Rajdeep had been recently chosen by the Tourism Authority of Thailand (TAT) to board the inaugural flight from Kolkata to Bangkok (TG – 336) and received accolades for wonderfully recounting the experience, from start to finish, in his blog. In fact, his travelogue was featured in Hangla Hneshel, one of India's foremost Bengali magazine dedicated completely to food and travel. Rajdeep doesn't stop there! One of his undersea walks also got featured in The Telegraph, one of India's leading dailies. He is also one of the chief curators and a selector for chefs and restaurants for Channel One's Resto Ranna episodes.

Zomato ranks Rajdeep among the top ten food connoisseurs in the city. He has also been ranked number 5 and 6, in this year's Network 18 and Burrp surveys respectively, as one of the discerning food critics in the country.

Rajdeep loves eating out at different restaurants. A true blue Bengali at heart and gut, experimenting with food and palates come naturally to him. And he doesn't mind leaving an endearing word or two for chefs who have displayed their talents on the plate and the restaurant management for the inviting ambiance of an eatery.
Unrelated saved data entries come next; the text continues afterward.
theorem issueOpen_flight_control {k : StageId} {s : State} (hp : s.position k ≠ .opened) (hi : s.unproposed k) (cause : Cause)
    (n : Nat) : (issueOpen k cause n s).vc = s.vc ∧ (issueOpen k cause n s).ix = s.ix := by
  rw [issueOpen_flight hp]
  exact changeStage_control (s := s.modStage k _) hi _

theorem issueClose_flight_oi {k : StageId} {s : State} (hp : s.position k ≠ .closed) (hc : s.uncaptured k) (cause : Cause) (n : Nat) :
    (issueClose k cause n s).oi = s.oi := by
  rw [issueClose_flight hp]
  exact changeStage_oi (modStage_uncaptured hc rfl) _

theorem issueClose_flight_control {k : StageId} {s : State} (hp : s.position k ≠ .closed) (hi : s.unproposed k) (cause : Cause)
    (n : Nat) : (issueClose k cause n s).vc = s.vc ∧ (issueClose k cause n s).ix = s.ix := by
  rw [issueClose_flight hp]
  exact changeStage_control (s := s.modStage k _) hi _

end Sys2Proof.Machine
end

/-! ### Requests served (R191, R193) -/

section
namespace Sys2Proof.Machine

theorem serveSwitch_busy {dir : Direction} {n : Nat} {s : State} (h : s.orderBusy dir n = true) (cause : Cause)
    (refused : Reason → State → State) (accepted : StageId → State → State) :
    serveSwitch dir n cause refused accepted s = refused .busy s := if_pos h

theorem serveSwitch_refused {dir : Direction} {n : Nat} {s : State} {cause : Cause} {r : Reason} (h : s.orderBusy dir n = false)
    (hr : requestRefusal (pruneRequest s dir n) dir n cause = some r) (refused : Reason → State → State)
    (accepted : StageId → State → State) :
    serveSwitch dir n cause refused accepted s = refused r (pruneRequest s dir n) := by
  unfold serveSwitch
  rw [if_neg (by rw [h]; decide)]
  dsimp only
  rw [hr]

theorem serveSwitch_accepted {dir : Direction} {n : Nat} {s : State} {cause : Cause} {k : StageId} (h : s.orderBusy dir n = false)
    (hk : stageOf s.settings.stageCount n = some k) (hr : requestRefusal (pruneRequest s dir n) dir n cause = none)
    (refused : Reason → State → State) (accepted : StageId → State → State) :
    serveSwitch dir n cause refused accepted s = actRequest dir k cause (accepted k (pruneRequest s dir n)) := by
  have hk' : stageOf (pruneRequest s dir n).settings.stageCount n = some k := by
    rw [(pruneRequest_frame s dir n).settings]
    exact hk
  unfold serveSwitch
  rw [if_neg (by rw [h]; decide)]
  dsimp only
  rw [hr, hk']

/-- R191 step 3: a close request is busy. -/
theorem orderBusy_close (s : State) (n : Nat) : s.orderBusy .close n = true ↔ s.vc.state = .executing ∨
    ∃ j, s.configured j = true ∧ ((s.stage j).state = .closing ∨ (s.stage j).state = .opening) := by
  simp only [State.orderBusy, State.anyMoving, Bool.or_eq_true, List.any_eq_true, beq_iff_eq, mem_stageIds]

/-- R191 step 3: an open request is busy. -/
theorem orderBusy_open (s : State) (n : Nat) : s.orderBusy .opening n = true ↔
    (∃ j, s.configured j = true ∧ (s.stage j).state = .closing) ∨
      ∃ k, stageOf s.settings.stageCount n = some k ∧ (s.stage k).state = .opening := by
  have hclosing : s.anyClosing = true ↔ ∃ j, s.configured j = true ∧ (s.stage j).state = .closing := by
    simp only [State.anyClosing, List.any_eq_true, beq_iff_eq, mem_stageIds]
  rw [← hclosing]
  unfold State.orderBusy
  cases stageOf s.settings.stageCount n with
  | none => simp
  | some k => simp

theorem pruneRequest_close {s : State} {n : Nat} {k : StageId} (hk : stageOf s.settings.stageCount n = some k) :
    pruneRequest s .close n = s.prune k := by
  unfold pruneRequest pruneFor
  dsimp only
  rw [hk]

/-- R64: the close test passes on a READY stage only. -/
theorem closeTest_pass {s : State} {n : Nat} {k : StageId} {cause : Cause} {intent : Nat}
    (hk : stageOf s.settings.stageCount n = some k) (h : closeTest s n cause intent = none) : ClosePass s k cause intent := by
  obtain ⟨j, hj, hpass⟩ := closeTest_none h
  obtain rfl := Option.some.inj (hk.symm.trans hj)
  exact hpass

/-- R30, R32, R59: a close in flight, issued on the stage's pruned record. -/
structure CloseIssued (k : StageId) (cause : Cause) (n : Nat) (s t : State) : Prop where
  stage : t.stage k = s.closeIssued k cause n
  others : OtherStages k s t
  ready : t.ready = s.ready.filter (· ≠ k)
  inService : t.inService = s.inService
  frame : SwitchFrame s t

theorem issueClose_issued {s w : State} {k : StageId} (hw : NoticeFrame (s.prune k) w) (hready : (s.stage k).state = .ready)
    (hp : s.position k ≠ .closed) (cause : Cause) (n : Nat) : CloseIssued k cause n s (issueClose k cause n w) := by
  have hstage : w.stage k = { s.stage k with duty := pruneDuty s.seconds (s.stage k).duty } :=
    (hw.stage k).trans (modStage_stage s k _)
  have hpw : w.position k ≠ .closed := by
    unfold State.position at *
    rw [hw.inputs]
    exact hp
  have hcfg : w.cfg k = s.cfg k := by
    unfold State.cfg
    rw [hw.settings]
    rfl
  have hms : w.ms = s.ms := hw.ms
  have hsec : w.seconds = s.seconds := by unfold State.seconds; rw [hms]
  obtain ⟨h1, h2, h3, h4, h5, -⟩ := issueClose_spec k cause n w (by rw [hstage]; exact hready) hpw
  refine ⟨?_, fun j hj => ?_, h3.trans (by rw [hw.ready]; rfl), h4.trans hw.inService,
    ((prune_frame k s).trans hw.toSwitchFrame).trans h5⟩
  · rw [h1, hstage, hcfg, hms, hsec]
    rfl
  · exact (h2 j hj).trans ((hw.stage j).trans (modStage_stage_ne s _ hj))

/-- R31, R32: an open in flight. -/
structure OpenIssued (k : StageId) (cause : Cause) (n : Nat) (s t : State) : Prop where
  stage : t.stage k = s.openIssued k cause n
  others : OtherStages k s t
  ready : t.ready = s.ready
  inService : t.inService = if (s.stage k).state = .closed then s.inService.filter (· ≠ k) else s.inService
  frame : SwitchFrame s t

theorem actOpen_issues {s : State} {k : StageId}
    (h : (s.stage k).state = .closed ∨ ((s.stage k).state.isFault = true ∧ (s.stage k).connected = true)) (cause : Cause)
    (n : Nat) : actOpen k cause n s = issueOpen k cause n s := by
  unfold actOpen
  cases hst : (s.stage k).state with
  | closed => rfl
  | fault kind =>
    rcases h with h | h
    · rw [hst] at h; cases h
    · exact if_pos h.2
  | _ => simp [hst, StageState.isFault] at h

theorem issueOpen_issued {s w : State} {k : StageId} (hw : NoticeFrame s w)
    (h : (s.stage k).state = .closed ∨ (s.stage k).state.isFault = true) (hp : s.position k ≠ .opened) (cause : Cause) (n : Nat) :
    OpenIssued k cause n s (issueOpen k cause n w) := by
  have hstage : w.stage k = s.stage k := hw.stage k
  have hpw : w.position k ≠ .opened := by
    unfold State.position at *
    rw [hw.inputs]
    exact hp
  have hcfg : w.cfg k = s.cfg k := by
    unfold State.cfg
    rw [hw.settings]
  have hms : w.ms = s.ms := hw.ms
  have hlockout : (s.stage k).state ≠ .lockout := by
    intro hl
    simp [hl, StageState.isFault] at h
  have hready : (s.stage k).state ≠ .ready := by
    intro hl
    simp [hl, StageState.isFault] at h
  obtain ⟨h1, h2, h3, h4, h5, -⟩ := issueOpen_spec k cause n w
  rw [if_neg hpw, hstage, if_neg hlockout] at h1
  refine ⟨?_, fun j hj => (h2 j hj).trans (hw.stage j), ?_, ?_, hw.toSwitchFrame.trans h5⟩
  · rw [h1]
    unfold State.openIssued
    rw [hstage, hcfg, hms]
  · rw [h3, hstage, hw.ready]
    simp [relist, hready]
  · rw [h4, hstage, hw.inService]
    simp [relist]

end Sys2Proof.Machine
end

/-! ### Chain steps (R192, R193) -/

section
namespace Sys2Proof.Machine

/-- R193: the chain's step is in flight. -/
def State.operates (s : State) (c : Chain) : State := { s with oi := { s.oi with chain := some { c with operating := true } } }

/-- R192: a chain in flight is no news. -/
theorem operates_frame (c : Chain) (s : State) : NoticeFrame s (s.operates c) := orderFrame_of s _ rfl

theorem serveStep_eq {s : State} {c : Chain} {st : Machine.Step} (hc : s.oi.chain = some c) (ho : c.operating = false)
    (hst : c.current = some st) : serveStep s = serveSwitch st.dir st.stage .sequence (fun r => endChain c (.refused r))
      (fun _ s => s.operates c) s := by
  unfold serveStep
  rw [hc]
  dsimp only
  rw [hst]
  dsimp only
  rw [if_neg (by rw [ho]; decide)]
  rfl

theorem serveStep_close {s : State} {c : Chain} {st : Machine.Step} {k : StageId} (hc : s.oi.chain = some c)
    (ho : c.operating = false) (hst : c.current = some st) (hd : st.dir = .close) (hb : s.orderBusy .close st.stage = false)
    (hk : stageOf s.settings.stageCount st.stage = some k) (ht : closeTest (s.prune k) st.stage .sequence 0 = none)
    (hp : s.position k ≠ .closed) : CloseIssued k .sequence 0 s (serveStep s) ∧
      (serveStep s).oi = { s.oi with chain := some { c with operating := true } } := by
  have hprune := pruneRequest_close hk
  have hready : (s.stage k).state = .ready := by
    have hr := (closeTest_pass (s := s.prune k) hk ht).ready
    rw [State.prune, modStage_stage] at hr
    exact hr
  have hserve := serveSwitch_accepted (dir := .close) hb hk (cause := .sequence) (by rw [hprune]; exact ht)
    (fun r => endChain c (.refused r)) (fun _ s => s.operates c)
  rw [serveStep_eq hc ho hst, hd, hserve, hprune]
  refine ⟨issueClose_issued (operates_frame c _) hready hp _ _, ?_⟩
  refine (issueClose_flight_oi (s := (s.prune k).operates c) hp (.inr (.inl ?_)) _ _).trans rfl
  show ((s.prune k).stage k).state ≠ .closed
  rw [State.prune, modStage_stage]
  simp [hready]

/-- R68: the stage of an open request that is not busy and passes the open conditions, no stage in OPENING or CLOSING among them. -/
theorem openRefusal_opens {s : State} {n : Nat} {k : StageId} {cause : Cause} (hk : stageOf s.settings.stageCount n = some k)
    (hb : s.orderBusy .opening n = false) (ht : openRefusal s n cause = none) :
    (s.stage k).state = .closed ∨ ((s.stage k).state.isFault = true ∧ (s.stage k).connected = true) := by
  obtain ⟨hnum, hle⟩ := stageOf_some hk
  have hconf : s.configured k = true := by simpa [State.configured, hnum] using hle
  have hstates := ((openRefusal_none_iff s k cause hconf).mp (by rw [hnum]; exact ht)).2
  have hidle : ¬s.orderBusy .opening n = true := by rw [hb]; decide
  rw [orderBusy_open, not_or] at hidle
  obtain ⟨hclosing, hopening⟩ := hidle
  rcases hstates with h | h | h | h
  · exact .inl h
  · exact absurd ⟨k, hconf, h⟩ hclosing
  · exact absurd ⟨k, hk, h⟩ hopening
  · exact .inr h

theorem serveStep_open {s : State} {c : Chain} {st : Machine.Step} {k : StageId} (hc : s.oi.chain = some c)
    (ho : c.operating = false) (hst : c.current = some st) (hd : st.dir = .opening) (hb : s.orderBusy .opening st.stage = false)
    (hk : stageOf s.settings.stageCount st.stage = some k) (ht : openRefusal s st.stage .sequence = none)
    (hp : s.position k ≠ .opened) (hcap : s.uncaptured k) : OpenIssued k .sequence 0 s (serveStep s) ∧
      (serveStep s).oi = { s.oi with chain := some { c with operating := true } } := by
  have hopens := openRefusal_opens hk hb ht
  have hserve := serveSwitch_accepted (dir := .opening) hb hk (cause := .sequence) ht
    (fun r => endChain c (.refused r)) (fun _ s => s.operates c)
  have hact : actRequest .opening k .sequence (s.operates c) = issueOpen k .sequence 0 (s.operates c) :=
    actOpen_issues (s := s.operates c) hopens _ _
  have hstep : serveStep s = issueOpen k .sequence 0 (s.operates c) := by
    rw [serveStep_eq hc ho hst, hd, hserve]
    exact hact
  rw [hstep]
  exact ⟨issueOpen_issued (operates_frame c s) (hopens.imp id And.left) hp _ _,
    issueOpen_flight_oi (s := s.operates c) hp hcap _ _⟩

/-- R63: the pruning sees the stage records, the settings and the time alone. -/
theorem pruneRequest_congr {s t : State} (h : t.stages = s.stages) (hset : t.settings = s.settings) (hms : t.ms = s.ms)
    (dir : Direction) (n : Nat) : (pruneRequest t dir n).stages = (pruneRequest s dir n).stages ∧
      (pruneRequest t dir n).ready = t.ready ∧ (pruneRequest t dir n).inService = t.inService ∧
      (pruneRequest t dir n).vc = t.vc ∧ (pruneRequest t dir n).ix = t.ix ∧ (pruneRequest t dir n).ur = t.ur ∧
      (pruneRequest t dir n).oi = t.oi := by
  cases dir with
  | opening => exact ⟨h, rfl, rfl, rfl, rfl, rfl, rfl⟩
  | close =>
    unfold pruneRequest pruneFor
    dsimp only
    rw [hset]
    split
    next k hk =>
      refine ⟨?_, rfl, rfl, rfl, rfl, rfl, rfl⟩
      simp only [State.prune, State.modStage, h, State.seconds, hms]
    next => exact ⟨h, rfl, rfl, rfl, rfl, rfl, rfl⟩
Rajdeep counts is as his forte the wonderful rapport he shares with different media houses. Thus his writings have already been picked up by top food journals and news dailies apart from the exposure he has to talk about them on social media. Reputation management of his clients come naturally to him be it on the virtual platform or in print.

He has been blogging for the last three years. When he is not writing on food and travel or working as a Government employee, you can most certainly catch him with a camera slung around his neck and travel gear ready to satisfy his inner wanderlust.